> [Requirement]
Reproduce the listing verbatim through the line with "(08 R272). -/".

■ ■ ■ ■ ■

/-- Translates an address for a copy. -/
def State.cpXlate (s : State) (o : CopyOp) (va : Nat) (store : Bool) : State × Cp Phys :=
  match s.xlateCtx o.ctx o.sup va (if store then .w else .r) with
  | (s1, .err e) => (s1, cpErr va (if store then 1 else 0) e)
  | (s1, .ok p) =>
    if store && p.ream then (s1, .fail 5 va)
    else if s1.tileHeld (p.pa / 4096) then (s1, .wait (p.pa / 4096))
    else (s1, .ok p)

/-- Decoded bytes of an ECW page from a page offset, within one line (08 R272). -/
def State.cpEcw (s : State) (c : Ctx) (frame key off va n : Nat) : State × Cp (List Byte) :=
  match s.ecwBad frame off with
  | some q => (s.logPhys c q, .fail 6 va)
  | none =>
    match s.ecwBytes c frame key off va n with
    | some bs => (s.ecwNote c frame key off va n, .ok bs)
    | none => (s, .fail 4 (va / 4096 * 4096 + 160 * (off / 256)))

/-- Reads bytes of one line for a copy (08 R255, R259, R272). -/
def State.cpRead (s : State) (o : CopyOp) (x : Piece) : State × Cp (List Byte) :=
  let c := s.ctxAt o.ctx
  if x.share then
    let r := s.resvAt c.resv
    if r.size < x.addr + x.n then (s, .fail 3 (max x.addr r.size))
    else match r.badIn x.addr x.n with
      | some d => (s.logShare c (o.ctx / 4) (x.addr + d), .fail 6 (x.addr + d))
      | none => (s, .ok (r.read x.addr x.n))
  else
    Cp.andThen (s.cpXlate o x.addr false) (fun s1 p =>
      if p.ecw then s1.cpEcw c (p.pa / 4096 * 4096) p.key (p.pa % 4096) x.addr x.n
      else match s1.agentBad c p.pa x.n with
        | some d => (s1.logPhys c (p.pa + d), .fail 6 (x.addr + d))
        | none => (s1.agentNote c p.key (x.addr - p.pa) 2 p.pa x.n, .ok (s1.agentBytes c p.key (x.addr - p.pa) 2 p.pa x.n)))

/-- Reads the pieces of one access. -/
def State.cpReads (s : State) (o : CopyOp) (l : List Piece) : State × Cp (List Byte) :=
  l.foldl (fun r x => Cp.andThen r (fun s bs => Cp.andThen (s.cpRead o x) (fun s b => (s, .ok (bs ++ b))))) (s, .ok [])

/-- Writes bytes of one line for a copy (08 R259). -/
def State.cpWrite (s : State) (o : CopyOp) (share : Bool) (a : Nat) (bs : List Byte) : State × Cp Unit :=
  let c := s.ctxAt o.ctx
  if share then
    let r := s.resvAt c.resv
    if r.size < a + bs.length then (s, .fail 3 (max a r.size))
    else (s.onResv c.resv (fun r => r.write a bs), .ok ())
  else
    Cp.andThen (s.cpXlate o a true) (fun s p => (s.agentStore c p.pa p.key bs, .ok ()))

/-- The byte at an address as a write of part of it finds it; a guess that has not written the byte itself records its
line (08 R260, 11 R343). -/
def State.cpPeek (s : State) (o : CopyOp) (share : Bool) (a : Nat) : State × Byte :=
  let c := s.ctxAt o.ctx
  if share then (s, ((s.resvAt c.resv).read a 1).headD 0)
  else match (s.xlateCtx o.ctx o.sup a .w).2 with
    | .ok p => (s.noteRead c a p.pa 1, (s.agentLine c a p.pa p.key 1).headD 0)
    | .err _ => (s, 0)

/-- The bytes that a list of writes leaves: bytes written in part keep their other bits, and the written bits of bytes
that a condition names take free values (00 R6, 08 R258, R260). -/
def State.putBytes (s : State) (o : CopyOp) (open_ : Nat → Bool) : List Put → State × List Byte
  | [] => (s, [])
  | x :: t =>
    let (s1, v) := if open_ x.addr then (let (b, s1) := s.takeFree 8; (s1, b.toNat)) else (s, x.val)
    let (s2, old) := if x.mask = 255 then (s1, (0 : Byte)) else s1.cpPeek o x.share x.addr
    let (s3, l) := s2.putBytes o open_ t
    (s3, BitVec.ofNat 8 ((old.toNat &&& (255 - x.mask)) ||| (v &&& x.mask)) :: l)

/-- Writes the bytes of one line, each run of consecutive ones as one store. -/
def State.cpPuts (s : State) (o : CopyOp) (open_ : Nat → Bool) (l : List Put) : State × Cp Unit :=
  (l.splitBy (fun x y => x.addr + 1 == y.addr)).foldl (fun r run => Cp.andThen r (fun s _ =>
    match run with
    | [] => (s, .ok ())
    | x :: _ =>
      let (s1, bs) := s.putBytes o open_ run
      s1.cpWrite o x.share x.addr bs)) (s, .ok ())

/-! ### Tracked tiles (08 R263, 10 R325 to R327) -/

/-- The address of the tag of the tile at a physical address (17 R426). -/
def State.tagAddr (s : State) (pa : Nat) : Nat :=
  let st := pa / 0x1000000000
  bf (s.tagMap st) 12 36 * 4096 + 16 * (pa % 0x1000000000 / 4096)

/-- Words 0 and 1 of a tile's tag (10 R325). -/
def State.tileTag (s : State) (pa : Nat) : W64 × W64 := (s.phys8 (s.tagAddr pa) 0, s.phys8 (s.tagAddr pa + 8) 0)

/-- A tile is stale: its encoding is not that of the current rung of its entry (10 R327). -/
def State.stale (s : State) (tag : W64) : Bool :=
  let x := s.copyEntry (bf tag 48 12)
  x.valid && bf tag 0 10 != x.format

/-- The die that is home to a tile (01 R13, 10 R328), and the number of the engine that re-encodes it. -/
def couchOf (tile : Nat) : Nat := 4 * (tile * 4096 / 0x2000000000) + tile % 4

/-- A tracked copy touches a tile: it is served, waits for a job, or fails (08 R263, 10 R327). -/
def State.touch (s : State) (o : CopyOp) (want : Nat) (tile va : Nat) (store : Bool) : State × Cp Unit :=
  let c := s.ctxAt o.ctx
  Cp.andThen (s.cpXlate o tile store) (fun s1 p =>
    if !p.trk then (s1, .fail 10 va)
    else
      let t := p.pa / 4096
      let (w0, _) := s1.tileTag p.pa
      if s1.keyClash (s1.tagAddr p.pa) 0 then (s1, .fail 2 va)
      else if s1.stale w0 then
        if (s1.guessOf c).isSome then (s1, .drop 7)
        else
          let s2 := s1.physStore (s1.tagAddr p.pa) 0 (leBytes 8 (setf w0 62 2 1).toNat)
          let e := couchOf t
          let q := mget {} s2.hub.couch e
          ({ s2 with hub := { s2.hub with couch := mput s2.hub.couch e { q with queue := q.queue ++ [t] } } }, .wait t)
      else if bf w0 0 10 ≠ want then (s1, .fail 10 va)
      else (s1, .ok ()))

/-- Touches the tiles that an access lies in, each at the first address it needs. -/
def State.touchAll (s : State) (o : CopyOp) (want : Nat) (store : Bool) : List (Option Nat × Nat) → State × Cp Unit
  | [] => (s, .ok ())
  | (none, _) :: t => s.touchAll o want store t
  | (some tile, a) :: t =>
    Cp.andThen (s.touch o want tile a store) (fun s _ => s.touchAll o want store t)

/-- Does a copy load its tile from a tensor? -/
def CopyOp.loads (o : CopyOp) : Bool := match o.instr with | .tld _ => true | _ => false

/-- The address of a tracked copy's tensor. -/
def CopyOp.tensor (o : CopyOp) : Nat := if o.loads then o.src.toNat else o.dst.toNat

/-- ELOG of the tile at an address, where it translates for the copy to a page marked tracked and the field is legal. -/
def State.elogAt (s : State) (o : CopyOp) (va : Nat) : Option Nat :=
  match (s.xlateCtx o.ctx o.sup va (if o.loads then .r else .w)).2 with
  | .ok p =>
    let l := bf (s.tileTag p.pa).1 40 4
    if p.trk ∧ 8 ≤ l ∧ l ≤ 14 then some l else none
  | .err _ => none

/-- The linear elements at which the rows of a copy's tile begin. -/
def CopyOp.rowStarts (o : CopyOp) : List Nat :=
  (upto o.d.rows).map (fun r => (o.d.row0 o.loads + r) * o.d.pitch o.loads + o.d.col0 o.loads)

/-- The elements of a tile of the tensor a tracked copy works on; 0 for an untracked one.  10 R325 gives the number in the
tag of each tile: the model takes it from the tensor's first tile or, where the copy cannot reach that, from a tile that
agrees with it, and fails as the first tile fails where there is none (log entry 29).  A pitch that is no multiple of
256 makes the descriptor invalid (10 R326). -/
def State.tensE (s : State) (o : CopyOp) : Cp Nat :=
  if !o.trk then .ok 0
  else if o.d.pitch o.loads % 256 ≠ 0 then .fail 3 0
  else
    let va := o.tensor
    let far (x : Nat) : Option Nat := [14, 13, 12, 11, 10, 9, 8].find? (fun l => s.elogAt o (va + 4096 * (x / 2 ^ l)) == some l)
    match (s.elogAt o va).orElse (fun _ => o.rowStarts.findSome? far) with
    | some l => .ok (2 ^ l)
    | none =>
      (Cp.andThen (s.cpXlate o va (!o.loads)) (fun s _ => (s, .fail 10 va))).2

/-! ### A step of a copy -/

/-- The encoding a tracked copy asks for: SCH, BLK and FMT (08 R263). -/
def CopyOp.want (o : CopyOp) : Nat :=
  o.d.sch * 256 + o.d.blk * 32 + (match lcOf o.instr with | some f => f.fmt.toNat | none => 0)

/-- The next access of a started copy: a line of the row's source, or of its destination once the row has been read
(09 R287); after the last write the next row is due. -/
def State.cpStep (s : State) (o : CopyOp) : State × Cp CopyOp :=
  Cp.andThen (s, s.tensE o) (fun s e =>
    let steps := o.steps e
    let l := steps.getD o.done []
    let reads := readsOf l
    let next : CopyOp := { o with acc := o.acc + 1 }
    match reads[o.acc]? with
    | some ps =>
      Cp.andThen (s.touchAll o o.want false (ps.map (fun x => (x.tile, x.addr)))) (fun s _ =>
        Cp.andThen (s.cpReads o ps) (fun s bs => (s, .ok { next with got := o.got ++ bs })))
    | none =>
      let row : CopyOp := { o with done := o.done + 1, got := [], acc := 0 }
      match valuesOf l o.got with
      | .inl slot => (s, .fail 4 slot)
      | .inr vs =>
        let writes := writesOf (l.zip vs)
        let i := o.acc - reads.length
        match writes[i]? with
        | none => (s, .ok row)
        | some ps =>
          Cp.andThen (s.touchAll o o.want true (ps.map (fun x => (x.tile, x.addr)))) (fun s _ =>
            Cp.andThen (s.cpPuts o (inSpans (srcSpans steps)) ps) (fun s _ =>
              (s, .ok (if i + 1 < writes.length then next else row)))))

■ ■ ■ ■ ■

> [Expected answer]
/-- Translates an address for a copy. -/
def State.cpXlate (s : State) (o : CopyOp) (va : Nat) (store : Bool) : State × Cp Phys :=
  match s.xlateCtx o.ctx o.sup va (if store then .w else .r) with
  | (s1, .err e) => (s1, cpErr va (if store then 1 else 0) e)
  | (s1, .ok p) =>
    if store && p.ream then (s1, .fail 5 va)
    else if s1.tileHeld (p.pa / 4096) then (s1, .wait (p.pa / 4096))
    else (s1, .ok p)

/-- Decoded bytes of an ECW page from a page offset, within one line (08 R272). -/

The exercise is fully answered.